Usa, i limiti del potere del presidente
La lettera aperta inviata da 47 (su 54) senatori repubblicani al regime di Teheran con l’intento di far fallire i negoziati condotti dagli Stati Uniti insieme a cinque potenze (Cina, Russia, Gran Bretagna, Francia e Germania), va letta come un complesso atto di lotta politica interna contro la presidenza Obama.
Obama, leader debole?
L’inasprimento degli attacchi repubblicani al presidente, che negli ultimi mesi si sono allargati anche alla politica estera, solitamente condotta con metro bipartisan, punta all’indebolimento dell’Amministrazione democratica utilizzando sia la leva politica che quella costituzionale.
Bersaglio della critica repubblicana sono innanzitutto gli ondeggiamenti della politica estera mediorientale, dopo il fallito tentativo della mano tesa all’islam proclamato da Obama all’università del Cairo, del giugno 2009.
Le vicende di Egitto, Libia e Siria si sono aggiunte al ritiro delle truppe dall’Iraq e Afghanistan, considerato un esplicito ribaltamento della politica interventista di George W. Bush.
Oggi i Repubblicani ritengono che il negoziato con l’Iran sul nucleare, premessa di un’implicita intesa per la lotta contro il terrorismo islamista, sia un’ulteriore rinuncia dell’America a svolgere il ruolo egemone internazionale e ad usare la maniera forte che le dovrebbe essere propria.
Obiettivo: impastoiare il presidente
Oltre alle tradizionali divergenze tra Democratici e Repubblicani sull’uso della forza militare, v’è tuttavia un altro, e più importante, significato dell’attacco ad Obama condotto con l’invito a Netanyahu e con la lettera aperta all’Iran: si tratta del modo di interpretare i poteri presidenziali in politica interna ed estera.
È questo il cuore dello scontro in atto, aggravatosi dopo le elezioni di mezzo termine che hanno dato ai Repubblicani la maggioranza in entrambi i rami del Congresso.
La storia insegna che in un sistema bilanciato fondato sui pesi, contrappesi e sulla possibilità di veti reciproci tra Presidenza e Congresso, ogni importante conflitto politico tende a divenire un conflitto costituzionale. E così è in questo momento.
Si deve tenere presente che i più controversi atti recenti di Obama sono stati tutti messi in pratica facendo un uso intenso dei poteri presidenziali, espliciti e impliciti, senza l’approvazione del Congresso e per mezzo di ordini esecutivi, delibere amministrative, ed estensione di precedenti decisioni.

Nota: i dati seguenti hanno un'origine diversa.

/-- How the row of a slot of a word that at most arms runs: the context it leaves, and nothing else but the word's count. -/
theorem runs_arms {r : Instr} {s : State} {n : Nat} {i : Issue} {is : PWord → Bool} {P : State → Prop}
    (hr : exec r s = .next (State.settle (s.event fun s => s.slotRow n is)))
    (ha : s.awake) (hs : s.sound) (h : s.issues n i) (hn : i.arms) (hg : i.goesOn) (hqa : i.w.a.quiet) (hqb : i.w.b.quiet)
    (his : is i.w = true)
    (hP : ∀ t, t.ctx i.x = some (i.goOn (i.writeback i.w.b (s.rdsValue i i.w.b) (i.writeback i.w.a (s.rdsValue i i.w.a) (i.armWide i.c)))) →
      s.onlyWord i t → P t) : Runs r s P := by
  refine runs_event hr ha.1 fun q => ?_
  have hq : (s.seen q).issues n i := h
  have hst : i.exec i.w.stitch.guard = true → i.w.stitch.op ≠ 2 := by intro e; rw [hn.2.2.2 e]; decide
  have e : (s.seen q).slotRow n is = (((s.seen q).inc Reg.wordsIssued i.n 1).modCtx i.x
      (fun c => i.goOn (i.writeback i.w.b (s.rdsValue i i.w.b) (i.writeback i.w.a (s.rdsValue i i.w.a) (i.armWide c))))) := by
    rw [State.slotRow_issues hq his, State.issueWord_slots (s := s.seen q) hs.1 hq hst hqa hqb,
      State.issueSlots_narrow hq.2.1 (State.issueOf_some h.1).2.1 (State.issueOf_some h.1).2.2.1 hn hg]
    rfl
  rw [e]
  refine ⟨ha.2, hP _ ?_ ⟨?_, ?_, ?_, ?_⟩⟩
  · have h1 : ((s.seen q).inc Reg.wordsIssued i.n 1).ctx i.x = some i.c := h.2.1
    rw [State.ctx_pinned, State.ctx_modCtx_same, h1, Option.map_some]
  · rw [State.mk.injEq]
    simp [ha.2]
  · intro y hy
    rw [State.ctx_pinned, State.ctx_modCtx_ne _ _ hy]
    rfl
  · intro o j hb
    rw [State.rd_pinned]
    exact State.rd_inc_ne _ _ _ _ _ _ (hb (Reg.wordsIssued, i.n) (List.mem_singleton.mpr rfl))
  · rw [State.rd_pinned]
    exact State.rd_inc_same ..

/-- The sign extension of an immediate, in numbers. -/
theorem sextImm_eq (imm : Nat) (h : imm < 2^32) : BitVec.ofInt 64 (if imm < 2 ^ 31 then (imm : Int) else (imm : Int) - 2 ^ 32) = sextImm imm := by
  unfold sextImm toSigned
  rw [bit_def]
  congr 1
  simp only [decide_eq_true_eq]
  rw [Nat.mod_eq_of_lt h]
  split <;> split <;> omega

/-- What a register operation of a narrow word leaves of its context. -/
theorem Issue.narrowCtx_reg {i : Issue} {slotB : Bool} {va vb : Word64} {rd : Nat} {w : Word64} {sl : ScalarSlot}
    (h : i.scalar slotB = sl) (he : i.exec sl.guard = true) (hrd : sl.rd = rd)
    (ho : ¬ i.writesReg (i.scalar (!slotB)) rd)
    (hv : scalarValue sl.op (i.reg sl.ra) (i.reg sl.rb) sl.imm (if slotB then vb else va) = some w) :
    (i.narrowCtx va vb).greg rd = (if rd = 0 then 0 else w) ∧ i.keepsRest slotB (some rd) none (i.narrowCtx va vb) := by
  subst hrd
  have hw : i.writesReg sl sl.rd := ⟨he, rfl, by rw [← scalarValue_isSome sl.op (i.reg sl.ra) (i.reg sl.rb) sl.imm _, hv]; rfl⟩
  unfold Issue.narrowCtx Issue.keepsRest
  cases slotB <;> simp only [Issue.scalar, Bool.false_eq_true, if_false, if_true, Bool.not_true, Bool.not_false] at h ho hv ⊢ <;> subst h
  · refine ⟨?_, ?_, ?_, ?_⟩
    · rw [Issue.goOn_greg, Issue.writeback_greg_ne _ _ _ _ _ ho, (Issue.writeback_greg _ _ _ _ _ he hv).1]
    · rw [Issue.goOn_rest, Issue.writeback_rest i i.w.b, Issue.writeback_rest i i.w.a]
    · intro r hr hr2
      rw [Issue.goOn_greg, Issue.writeback_greg_ne _ _ _ _ _ hr2, Issue.writeback_greg_ne]
      rintro ⟨-, e, -⟩; exact hr (by rw [e])
    · intro p hp hp2
      rw [Issue.goOn_preds, Issue.writeback_preds_ne _ _ _ _ _ hp2, (Issue.writeback_greg _ _ _ _ _ he hv).2]
  · refine ⟨?_, ?_, ?_, ?_⟩
    · rw [Issue.goOn_greg, (Issue.writeback_greg _ _ _ _ _ he hv).1]
    · rw [Issue.goOn_rest, Issue.writeback_rest i i.w.b, Issue.writeback_rest i i.w.a]
    · intro r hr hr2
      rw [Issue.goOn_greg, Issue.writeback_greg_ne, Issue.writeback_greg_ne _ _ _ _ _ hr2]
      rintro ⟨-, e, -⟩; exact hr (by rw [e])
    · intro p hp hp2
      rw [Issue.goOn_preds, (Issue.writeback_greg _ _ _ _ _ he hv).2, Issue.writeback_preds_ne _ _ _ _ _ hp2]

/-- What a predicate operation of a narrow word leaves of its context. -/
theorem Issue.narrowCtx_pred {i : Issue} {slotB : Bool} {va vb : Word64} {pd : Nat} {b : Bool} {sl : ScalarSlot}
    (h : i.scalar slotB = sl) (he : i.exec sl.guard = true) (hrd : sl.pd = pd)
    (ho : ¬ i.writesPred (i.scalar (!slotB)) pd)
    (hv : scalarValue sl.op (i.reg sl.ra) (i.reg sl.rb) sl.imm (if slotB then vb else va) = none)
    (hp : predValue sl.op (i.reg sl.ra) (i.reg sl.rb) sl.imm i.c.preds sl.ra sl.rb = some b) :
    bit (i.narrowCtx va vb).preds pd = b ∧ i.keepsRest slotB none (some pd) (i.narrowCtx va vb) := by
  subst hrd
  unfold Issue.narrowCtx Issue.keepsRest
  cases slotB <;> simp only [Issue.scalar, Bool.false_eq_true, if_false, if_true, Bool.not_true, Bool.not_false] at h ho hv ⊢ <;> subst h
  · refine ⟨?_, ?_, ?_, ?_⟩
    · rw [Issue.goOn_preds, Issue.writeback_preds_ne _ _ _ _ _ ho, (Issue.writeback_pred _ _ _ _ _ he hv hp).1]
    · rw [Issue.goOn_rest, Issue.writeback_rest i i.w.b, Issue.writeback_rest i i.w.a]
    · intro r hr hr2
      rw [Issue.goOn_greg, Issue.writeback_greg_ne _ _ _ _ _ hr2]
      unfold Ctx.greg; rw [(Issue.writeback_pred _ _ _ _ _ he hv hp).2]
    · intro p hp hp2
      rw [Issue.goOn_preds, Issue.writeback_preds_ne _ _ _ _ _ hp2, Issue.writeback_preds_ne]
      rintro ⟨-, e, -⟩; exact hp (by rw [e])
  · refine ⟨?_, ?_, ?_, ?_⟩
    · rw [Issue.goOn_preds, (Issue.writeback_pred _ _ _ _ _ he hv hp).1]
    · rw [Issue.goOn_rest, Issue.writeback_rest i i.w.b, Issue.writeback_rest i i.w.a]
    · intro r hr hr2
      rw [Issue.goOn_greg]
      rw [← Issue.writeback_greg_ne i i.w.a va i.c r hr2]
      unfold Ctx.greg; rw [(Issue.writeback_pred _ _ _ _ _ he hv hp).2]
    · intro p hp hp2
      rw [Issue.goOn_preds, Issue.writeback_preds_ne, Issue.writeback_preds_ne _ _ _ _ _ hp2]
      rintro ⟨-, e, -⟩; exact hp (by rw [e])

/-! ## Scalar accesses -/

theorem State.checkWord_scalar {s : State} {i : Issue} (h : s.checkWord i = none) : s.checkScalar i i.w.a = none ∧ s.checkScalar i i.w.b = none := by
  unfold State.checkWord at h
  split at h; · cases h
  split at h; · cases h
  simp only [List.findSome?_eq_none_iff, List.mem_cons, List.not_mem_nil, or_false, forall_eq_or_imp, forall_eq, id] at h
  exact ⟨h.1, h.2.1⟩

/-- An effect that no replay suppresses acts; it is counted and folded. -/
theorem State.patternEffect_of {s : State} {i : Issue} {d : Ctx} (hc : s.ctx i.x = some d) (h : d.suppress ≤ d.effectCount) (kind op a v : Nat) :
    ∃ f : Ctx → Ctx, s.patternEffect i kind op a v = (true, s.modCtx i.x f) ∧
      (∀ c, (f c).state = c.state ∧ (f c).cmd = c.cmd ∧ (f c).g = c.g ∧ (f c).preds = c.preds ∧ (f c).heat = c.heat ∧ (f c).seq = c.seq) ∧
      d.folds kind op a v (f d) := by
  refine ⟨fun c => { c with effectCount := (d.effectCount + 1) % 2 ^ 16, effectCrc := crc32cMore d.effectCrc (effectRecord kind op a v)
                            diverged := c.diverged || false }, ?_, fun c => ⟨rfl, rfl, rfl, rfl, rfl, rfl⟩, rfl, rfl⟩
  unfold State.patternEffect
  simp [hc, h, effectRecord]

Così la legalizzazione degli immigrati, l’apertura a Cuba, e la pubblicazione dell’inchiesta su Guantanamo.
La presidenza sostiene oggi che anche il negoziato con l’Iran, che dovrebbe tradursi in un trattato internazionale, può essere condotta al di fuori dell’autorizzazione congressuale, mentre i Repubblicani negano questa possibilità, definendo il negoziato un “ordine esecutivo” facilmente ribaltabile.
Dietro questa disputa formale sui poteri costituzionali si cela, dunque, la sostanza del conflitto di politica estera su quel che il presidente può o non può fare, il che significa su quel che Obama nei prossimi venti mesi riuscirà a fare senza dovere negoziare con i Repubblicani.
Nel regno del dubbio brilla solo la forza
Indipendentemente dal giudizio che in futuro sarà dato sulla politica americana di questa presidenza, certo è che dopo le drammatiche vicende del presidente Bush, Obama si è trovato ad affrontare una lunga serie di situazioni impreviste in contesti del tutto mutati rispetto alle antiche alleanze e divisioni.
Chi affronta le discontinuità internazionali finisce sempre per pagare un prezzo di incertezza, soprattutto se sceglie di non tagliare con la spada i nodi che si presentano.
Ed è quello che Obama sta pagando nel tentativo di mettere in atto nuove linee strategiche tra cui il negoziato con l’Iran che, certo, ribalta la politica estera seguita dai Repubblicani negli ultimi trent’anni.